-- ==== Sys2Proof/Laws/State.lean ====
section
/-!
SUPPORT. Laws/State.lean: for each operation that updates the state, the fields that it leaves alone and the field that it writes; and
for the operations over which the commands are written, once, all that they can do.
-/
namespace Sys2Proof.Laws
open Sys2Proof Sys2Proof.Machine

/-! Updates of one field. -/

@[simp] theorem takeFree_leaves (s : State) :
    (takeFree s).phase = s.phase ∧ (takeFree s).sync = s.sync ∧ (takeFree s).etch = s.etch ∧ (takeFree s).hif = s.hif
    ∧ (takeFree s).cmds = s.cmds ∧ (takeFree s).mem = s.mem ∧ (takeFree s).solver = s.solver ∧ (takeFree s).servo = s.servo
    ∧ (takeFree s).field = s.field ∧ (takeFree s).loops = s.loops ∧ (takeFree s).plate = s.plate
    ∧ (takeFree s).safety = s.safety ∧ (takeFree s).boot = s.boot ∧ (takeFree s).husk = s.husk
    ∧ (takeFree s).imprints = s.imprints ∧ (takeFree s).power = s.power ∧ (takeFree s).ports = s.ports
    ∧ (takeFree s).out = s.out ∧ (takeFree s).pending = s.pending :=
  ⟨rfl, rfl, rfl, rfl, rfl, rfl, rfl, rfl, rfl, rfl, rfl, rfl, rfl, rfl, rfl, rfl, rfl, rfl, rfl⟩

@[simp] theorem takeFree_free (s : State) :
    (takeFree s).free = s.free + 1 := rfl

@[simp] theorem mapSessions_leaves (s : State) (f : Session → Session) :
    (mapSessions s f).phase = s.phase ∧ (mapSessions s f).sync = s.sync ∧ (mapSessions s f).etch = s.etch
    ∧ (mapSessions s f).hif = s.hif ∧ (mapSessions s f).mem = s.mem ∧ (mapSessions s f).solver = s.solver
    ∧ (mapSessions s f).servo = s.servo ∧ (mapSessions s f).field = s.field ∧ (mapSessions s f).loops = s.loops
    ∧ (mapSessions s f).plate = s.plate ∧ (mapSessions s f).safety = s.safety ∧ (mapSessions s f).boot = s.boot
    ∧ (mapSessions s f).husk = s.husk ∧ (mapSessions s f).imprints = s.imprints ∧ (mapSessions s f).power = s.power
    ∧ (mapSessions s f).ports = s.ports ∧ (mapSessions s f).out = s.out ∧ (mapSessions s f).free = s.free
    ∧ (mapSessions s f).pending = s.pending :=
  ⟨rfl, rfl, rfl, rfl, rfl, rfl, rfl, rfl, rfl, rfl, rfl, rfl, rfl, rfl, rfl, rfl, rfl, rfl, rfl⟩

@[simp] theorem mapSessions_cmds (s : State) (f : Session → Session) :
    (mapSessions s f).cmds = { s.cmds with sessions := s.cmds.sessions.map f } := rfl

@[simp] theorem modSession_leaves (s : State) (id : Word) (f : Session → Session) :
    (modSession s id f).phase = s.phase ∧ (modSession s id f).sync = s.sync ∧ (modSession s id f).etch = s.etch
    ∧ (modSession s id f).hif = s.hif ∧ (modSession s id f).mem = s.mem ∧ (modSession s id f).solver = s.solver
    ∧ (modSession s id f).servo = s.servo ∧ (modSession s id f).field = s.field ∧ (modSession s id f).loops = s.loops
    ∧ (modSession s id f).plate = s.plate ∧ (modSession s id f).safety = s.safety ∧ (modSession s id f).boot = s.boot
    ∧ (modSession s id f).husk = s.husk ∧ (modSession s id f).imprints = s.imprints ∧ (modSession s id f).power = s.power
    ∧ (modSession s id f).ports = s.ports ∧ (modSession s id f).out = s.out ∧ (modSession s id f).free = s.free
    ∧ (modSession s id f).pending = s.pending :=
  ⟨rfl, rfl, rfl, rfl, rfl, rfl, rfl, rfl, rfl, rfl, rfl, rfl, rfl, rfl, rfl, rfl, rfl, rfl, rfl⟩

@[simp] theorem modSession_cmds (s : State) (id : Word) (f : Session → Session) :
    (modSession s id f).cmds = (mapSessions s (fun x => if x.id == id then f x else x)).cmds := rfl

@[simp] theorem modSq_leaves (s : State) (q : Nat) (f : SubQueue → SubQueue) :
    (modSq s q f).phase = s.phase ∧ (modSq s q f).sync = s.sync ∧ (modSq s q f).etch = s.etch ∧ (modSq s q f).hif = s.hif
    ∧ (modSq s q f).mem = s.mem ∧ (modSq s q f).solver = s.solver ∧ (modSq s q f).servo = s.servo
    ∧ (modSq s q f).field = s.field ∧ (modSq s q f).loops = s.loops ∧ (modSq s q f).plate = s.plate
    ∧ (modSq s q f).safety = s.safety ∧ (modSq s q f).boot = s.boot ∧ (modSq s q f).husk = s.husk
    ∧ (modSq s q f).imprints = s.imprints ∧ (modSq s q f).power = s.power ∧ (modSq s q f).ports = s.ports
    ∧ (modSq s q f).out = s.out ∧ (modSq s q f).free = s.free ∧ (modSq s q f).pending = s.pending :=
  ⟨rfl, rfl, rfl, rfl, rfl, rfl, rfl, rfl, rfl, rfl, rfl, rfl, rfl, rfl, rfl, rfl, rfl, rfl, rfl⟩

@[simp] theorem modSq_cmds (s : State) (q : Nat) (f : SubQueue → SubQueue) :
    (modSq s q f).cmds = { s.cmds with sqs := s.cmds.sqs.map (fun x => if x.id == q then f x else x) } := rfl

@[simp] theorem modCq_leaves (s : State) (q : Nat) (f : ComQueue → ComQueue) :
    (modCq s q f).phase = s.phase ∧ (modCq s q f).sync = s.sync ∧ (modCq s q f).etch = s.etch ∧ (modCq s q f).hif = s.hif
    ∧ (modCq s q f).mem = s.mem ∧ (modCq s q f).solver = s.solver ∧ (modCq s q f).servo = s.servo
    ∧ (modCq s q f).field = s.field ∧ (modCq s q f).loops = s.loops ∧ (modCq s q f).plate = s.plate
    ∧ (modCq s q f).safety = s.safety ∧ (modCq s q f).boot = s.boot ∧ (modCq s q f).husk = s.husk
    ∧ (modCq s q f).imprints = s.imprints ∧ (modCq s q f).power = s.power ∧ (modCq s q f).ports = s.ports
    ∧ (modCq s q f).out = s.out ∧ (modCq s q f).free = s.free ∧ (modCq s q f).pending = s.pending :=
  ⟨rfl, rfl, rfl, rfl, rfl, rfl, rfl, rfl, rfl, rfl, rfl, rfl, rfl, rfl, rfl, rfl, rfl, rfl, rfl⟩

@[simp] theorem modCq_cmds (s : State) (q : Nat) (f : ComQueue → ComQueue) :
    (modCq s q f).cmds = { s.cmds with cqs := s.cmds.cqs.map (fun x => if x.id == q then f x else x) } := rfl

@[simp] theorem modOut_leaves (s : State) (k : CmdKey) (f : Outstanding → Outstanding) :
    (modOut s k f).phase = s.phase ∧ (modOut s k f).sync = s.sync ∧ (modOut s k f).etch = s.etch ∧ (modOut s k f).hif = s.hif
    ∧ (modOut s k f).mem = s.mem ∧ (modOut s k f).solver = s.solver ∧ (modOut s k f).servo = s.servo
    ∧ (modOut s k f).field = s.field ∧ (modOut s k f).loops = s.loops ∧ (modOut s k f).plate = s.plate
    ∧ (modOut s k f).safety = s.safety ∧ (modOut s k f).boot = s.boot ∧ (modOut s k f).husk = s.husk
    ∧ (modOut s k f).imprints = s.imprints ∧ (modOut s k f).power = s.power ∧ (modOut s k f).ports = s.ports
    ∧ (modOut s k f).out = s.out ∧ (modOut s k f).free = s.free ∧ (modOut s k f).pending = s.pending :=
  ⟨rfl, rfl, rfl, rfl, rfl, rfl, rfl, rfl, rfl, rfl, rfl, rfl, rfl, rfl, rfl, rfl, rfl, rfl, rfl⟩

@[simp] theorem modOut_cmds (s : State) (k : CmdKey) (f : Outstanding → Outstanding) :
    (modOut s k f).cmds = { s.cmds with outstanding := s.cmds.outstanding.map (fun x => if x.cmd.key == k then f x else x) } := rfl

@[simp] theorem dropOut_leaves (s : State) (k : CmdKey) :
    (dropOut s k).phase = s.phase ∧ (dropOut s k).sync = s.sync ∧ (dropOut s k).etch = s.etch ∧ (dropOut s k).hif = s.hif
    ∧ (dropOut s k).mem = s.mem ∧ (dropOut s k).solver = s.solver ∧ (dropOut s k).servo = s.servo
    ∧ (dropOut s k).field = s.field ∧ (dropOut s k).loops = s.loops ∧ (dropOut s k).plate = s.plate
    ∧ (dropOut s k).safety = s.safety ∧ (dropOut s k).boot = s.boot ∧ (dropOut s k).husk = s.husk
    ∧ (dropOut s k).imprints = s.imprints ∧ (dropOut s k).power = s.power ∧ (dropOut s k).ports = s.ports
    ∧ (dropOut s k).out = s.out ∧ (dropOut s k).free = s.free ∧ (dropOut s k).pending = s.pending :=
  ⟨rfl, rfl, rfl, rfl, rfl, rfl, rfl, rfl, rfl, rfl, rfl, rfl, rfl, rfl, rfl, rfl, rfl, rfl, rfl⟩

@[simp] theorem dropOut_cmds (s : State) (k : CmdKey) :
    (dropOut s k).cmds = { s.cmds with outstanding := s.cmds.outstanding.filter (fun x => x.cmd.key != k) } := rfl

@[simp] theorem modFunc_leaves (s : State) (f : Nat) (g : Func → Func) :
    (modFunc s f g).phase = s.phase ∧ (modFunc s f g).sync = s.sync ∧ (modFunc s f g).etch = s.etch ∧ (modFunc s f g).cmds = s.cmds
    ∧ (modFunc s f g).mem = s.mem ∧ (modFunc s f g).solver = s.solver ∧ (modFunc s f g).servo = s.servo
    ∧ (modFunc s f g).field = s.field ∧ (modFunc s f g).loops = s.loops ∧ (modFunc s f g).plate = s.plate
    ∧ (modFunc s f g).safety = s.safety ∧ (modFunc s f g).boot = s.boot ∧ (modFunc s f g).husk = s.husk
    ∧ (modFunc s f g).imprints = s.imprints ∧ (modFunc s f g).power = s.power ∧ (modFunc s f g).ports = s.ports
    ∧ (modFunc s f g).out = s.out ∧ (modFunc s f g).free = s.free ∧ (modFunc s f g).pending = s.pending :=
  ⟨rfl, rfl, rfl, rfl, rfl, rfl, rfl, rfl, rfl, rfl, rfl, rfl, rfl, rfl, rfl, rfl, rfl, rfl, rfl⟩

@[simp] theorem modFunc_hif (s : State) (f : Nat) (g : Func → Func) :
    (modFunc s f g).hif = { s.hif with funcs := s.hif.funcs.modify f g } := rfl

@[simp] theorem emit_leaves (s : State) (o : Output) :
    (emit s o).phase = s.phase ∧ (emit s o).sync = s.sync ∧ (emit s o).etch = s.etch ∧ (emit s o).hif = s.hif
    ∧ (emit s o).cmds = s.cmds ∧ (emit s o).mem = s.mem ∧ (emit s o).solver = s.solver ∧ (emit s o).servo = s.servo
    ∧ (emit s o).field = s.field ∧ (emit s o).loops = s.loops ∧ (emit s o).plate = s.plate ∧ (emit s o).safety = s.safety
    ∧ (emit s o).boot = s.boot ∧ (emit s o).husk = s.husk ∧ (emit s o).imprints = s.imprints ∧ (emit s o).power = s.power
    ∧ (emit s o).ports = s.ports ∧ (emit s o).free = s.free ∧ (emit s o).pending = s.pending :=
  ⟨rfl, rfl, rfl, rfl, rfl, rfl, rfl, rfl, rfl, rfl, rfl, rfl, rfl, rfl, rfl, rfl, rfl, rfl, rfl⟩

@[simp] theorem emit_out (s : State) (o : Output) :
    (emit s o).out = s.out ++ [o] := rfl

@[simp] theorem i3cSelect_leaves (s : State) (block offset : Nat) :
    (i3cSelect s block offset).phase = s.phase ∧ (i3cSelect s block offset).sync = s.sync ∧ (i3cSelect s block offset).etch = s.etch
    ∧ (i3cSelect s block offset).hif = s.hif ∧ (i3cSelect s block offset).cmds = s.cmds ∧ (i3cSelect s block offset).mem = s.mem
    ∧ (i3cSelect s block offset).solver = s.solver ∧ (i3cSelect s block offset).servo = s.servo
    ∧ (i3cSelect s block offset).field = s.field ∧ (i3cSelect s block offset).loops = s.loops
    ∧ (i3cSelect s block offset).plate = s.plate ∧ (i3cSelect s block offset).safety = s.safety
    ∧ (i3cSelect s block offset).boot = s.boot ∧ (i3cSelect s block offset).husk = s.husk
    ∧ (i3cSelect s block offset).imprints = s.imprints ∧ (i3cSelect s block offset).power = s.power
    ∧ (i3cSelect s block offset).out = s.out ∧ (i3cSelect s block offset).free = s.free
    ∧ (i3cSelect s block offset).pending = s.pending :=
  ⟨rfl, rfl, rfl, rfl, rfl, rfl, rfl, rfl, rfl, rfl, rfl, rfl, rfl, rfl, rfl, rfl, rfl, rfl, rfl⟩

· · · · ·

### WHAT YOU NEED TO DO
Proceeding from the line containing "k f).husk = s.husk" through the line containing "s.out ∧ (modOut", transcribe the lines above exactly, both end lines included.

### REPLY TO THE EXERCISE
    ∧ (modOut s k f).safety = s.safety ∧ (modOut s k f).boot = s.boot ∧ (modOut s k f).husk = s.husk
    ∧ (modOut s k f).imprints = s.imprints ∧ (modOut s k f).power = s.power ∧ (modOut s k f).ports = s.ports
    ∧ (modOut s k f).out = s.out ∧ (modOut s k f).free = s.free ∧ (modOut s k f).pending = s.pending :=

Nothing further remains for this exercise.